====== INFORMATION

/-- R4 and R5: RELOAD_STATION. A record with a changed calibration while SERVICE is inactive answers CAL_LOCKED and changes nothing; any other valid
record is loaded: the channel is cleared to ZEROING when ENABLED with its link UP and is in NONE otherwise, no action is pending, RUN is
left; a station that was ENABLED and becomes DISABLED loses its PLU and its clerk. An invalid record makes the station FAILED and
DISABLED, keeps the settings copy and the held calibration, and sets STATION.
(That the zero failure stands on a reload into ZEROING is the model's choice, log 32; which failing field is reported, logs 34 and 39.) -/
def Obligations.ReloadFollowsTheRecord : Prop :=
  ∀ (ln : Lane) (s : Machine.State) (st : Station), LU.takes ln (fun k => k == 8) s = true → LU.placed ln s = true →
    LU.param ln 1 s = st.val → 256 ≤ s.settingsBase → s.settingsBase + 512 ≤ Config.memorySize →
    let ch := s.channel st
    (∀ c k, SD.record st s = .ok c → ch.heldCal = some k → k ≠ c.cal → s.service = false →
      ∃ t, exec .reloadStation s = .next t ∧ LU.Served ln (.of .calLocked) noBytes s s t)
    ∧ (∀ c, SD.record st s = .ok c → (ch.heldCal = none ∨ ch.heldCal = some c.cal ∨ s.service = true) →
      let loaded : Channel := { ch with load := .loaded, enabled := c.enabled, settings := some c, heldCal := some c.cal }
      (c.enabled = true →
        ∃ t, exec .reloadStation s = .next t
          ∧ LU.Served ln (.done [0, 0]) noBytes s
              ((s.setChannel st (if s.linkUp (stationLink st) then cleared c loaded
                  else { loaded with state := .none, shown := none, range := none, zeroLit := false, netLit := false })).modDialogue
                st (fun d => { d with
                  pendingAction := .none, pendingBudget := 0, pendingDest := none, mode := .normal
                  zeroFailure := if s.linkUp (stationLink st) then d.zeroFailure else false })) t)
      ∧ (c.enabled = false → ch.enabled = true →
        ∃ t, exec .reloadStation s = .next t ∧ LU.Served ln (.done [1, 0]) noBytes s (asDisabled st loaded s) t)
      ∧ (c.enabled = false → ch.enabled = false →
        ∃ t, exec .reloadStation s = .next t
          ∧ LU.Served ln (.done [1, 0]) noBytes s
              ((s.setChannel st { loaded with
                  state := .none, shown := none, range := none, zeroLit := false, netLit := false }).modDialogue st
                (fun d => { d with
                  pendingAction := .none, pendingBudget := 0, pendingDest := none, mode := .normal, zeroFailure := false })) t))
    ∧ (∀ r n, SD.record st s = .error (r, n) →
      ∃ t, exec .reloadStation s = .next t
        ∧ (t.channel st).load = .failed ∧ (t.channel st).enabled = false ∧ (t.channel st).state = .none
        ∧ (t.channel st).settings = ch.settings ∧ (t.channel st).heldCal = ch.heldCal
        ∧ t.flag .station = true ∧ t.flag .answered = true
        ∧ (∀ st', st' ≠ st → t.channel st' = s.channel st')
        ∧ t.mem.bytes (LU.slot (s.lane ln) + 32) 32
            = (if r = .settingsCrc then Answer.done [2, 0] else Answer.done [3, n]).bytes)

/-- R47: STATION_MODE, every action in every condition of its table, in any day state; a station outside 0 to 7 or an unknown action is answered
BAD_PARAM.
(What ENABLE and DISABLE leave of the zero failure is the model's choice, log 32.) -/
def Obligations.StationModeFollowsItsTable : Prop :=
  (∀ (ln : Lane) (s : Machine.State), LU.placed ln s = true → badParamsAnswered ln [9] s)
  ∧ ∀ (ln : Lane) (s : Machine.State) (st : Station), LU.takes ln (fun k => k == 9) s = true → LU.placed ln s = true →
    LU.param ln 1 s = st.val →
    let ch := s.channel st
    let gives (a : Answer) (u : Machine.State) : Prop :=
      ∃ t, exec .stationMode s = .next t ∧ LU.Served ln a noBytes s u t
    (LU.param ln 2 s = 0 →
      (ch.load ≠ .loaded → gives (.of .wrongState) s) ∧ (ch.load = .loaded → ch.enabled = true → gives (.done []) s)
        ∧ (∀ c, ch.load = .loaded → ch.enabled = false → ch.settings = some c →
          gives (.done []) ((s.setChannel st (if s.linkUp (stationLink st) then cleared c { ch with enabled := true }
              else { ch with enabled := true, state := .none, shown := none, range := none, zeroLit := false,
                             netLit := false })).modDialogue st
            (fun d => { d with zeroFailure := if s.linkUp (stationLink st) then d.zeroFailure else false }))))
    ∧ (LU.param ln 2 s = 1 →
      (ch.enabled = false → gives (.done []) s) ∧ (ch.enabled = true → gives (.done []) (asDisabled st ch s)))
    ∧ (LU.param ln 2 s = 2 → gives (.done []) (s.modDialogue st (fun d => { d with mode := .normal })))
    ∧ (LU.param ln 2 s = 3 →
      gives (.done []) (s.modDialogue st (fun d => { d with transient := none, noShow := false })))

/-- R48, R136 and R184: READ_STATION, READ_ORDER and READ_EQUIPMENT answer the state as it stands and change no other state; READ_ORDER of a number
that no order holds answers NOT_FOUND. A number out of its range is answered BAD_PARAM.
(The tare of READ_STATION is the channel's in every weight state, the model's choice, log 26; so is the clerk's state 0 that READ_ORDER answers for
an order without a clerk, log 40.) -/
def Obligations.ReadsAnswerAndChangeNothing : Prop :=
  ∀ (ln : Lane) (s : Machine.State), LU.placed ln s = true →
    badParamsAnswered ln [10, 18, 19] s
    ∧ (∀ st : Station, LU.takes ln (fun k => k == 10) s = true → LU.param ln 1 s = st.val →
      let ch := s.channel st
      let d := s.dialogue st
      ∃ t, exec .readStation s = .next t
        ∧ LU.Served ln (.done
            [packed (s.link (stationLink st)).state.code ch.enabled.toNat ch.load.code ch.state.code,
             signedWord (ch.shown.getD 0 / 1000), ch.tareKind.code + 256 * (ch.tare / 1000).toNat,
             (d.selection.map PluRecord.plu).getD 0,
             packed (clerkNumber (OT.clerkAt s st)) (((OT.orderAt s st).map (fun x => x.2.ticket)).getD 0)
               d.repeatOn.toNat d.mode.code,
             packed d.pendingAction.code (messageCode d.messageLine) 0 0]) noBytes s s t)
    ∧ (LU.takes ln (fun k => k == 18) s = true → firstBadParam ln s = 0 →
      (OT.withNumber s (LU.param ln 1 s) = none →
        ∃ t, exec .readOrder s = .next t ∧ LU.Served ln (.of .notFound) noBytes s s t)
      ∧ ∀ i o, OT.withNumber s (LU.param ln 1 s) = some (i, o) →
        ∃ t, exec .readOrder s = .next t
          ∧ LU.Served ln (.done
              [packed i.val o.ticket o.source.code o.state.code,
               packed (clerkNumber o.clerk) (OT.clerkState s o.clerk) o.items.length
                 (o.items.filter (fun x => x.voided)).length,
               o.total, o.opened, packed o.callCount ((o.lastStation.map Fin.val).getD 8) 0 0]) noBytes s s t)
    ∧ (∀ l : LinkNo, LU.takes ln (fun k => k == 19) s = true → LU.param ln 1 s = l.val →
      let k := s.link l
      let heard := (k.classHeard.map BitVec.toNat).getD 0
      (∀ p : PrinterNo, l = printerLink p →
        ∃ t, exec .readEquipment s = .next t
          ∧ LU.Served ln (.done
              [packed k.state.code heard (s.printer p).state.code (stopCode (s.printer p).stop),
               (s.printer p).queue.length, (((s.printer p).queue.head?).map LabelJob.serial).getD 0]) noBytes s s t)
      ∧ ((∀ p : PrinterNo, l ≠ printerLink p) →
        ∃ t, exec .readEquipment s = .next t
          ∧ LU.Served ln (.done [packed k.state.code heard 0 0, 0, 0]) noBytes s s t))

============

_TASK REQUIREMENTS_
Pull every line containing "cleared" out of the entries.

_RESULT_
record is loaded: the channel is cleared to ZEROING when ENABLED with its link UP and is in NONE otherwise, no action is pending, RUN is
              ((s.setChannel st (if s.linkUp (stationLink st) then cleared c loaded
          gives (.done []) ((s.setChannel st (if s.linkUp (stationLink st) then cleared c { ch with enabled := true }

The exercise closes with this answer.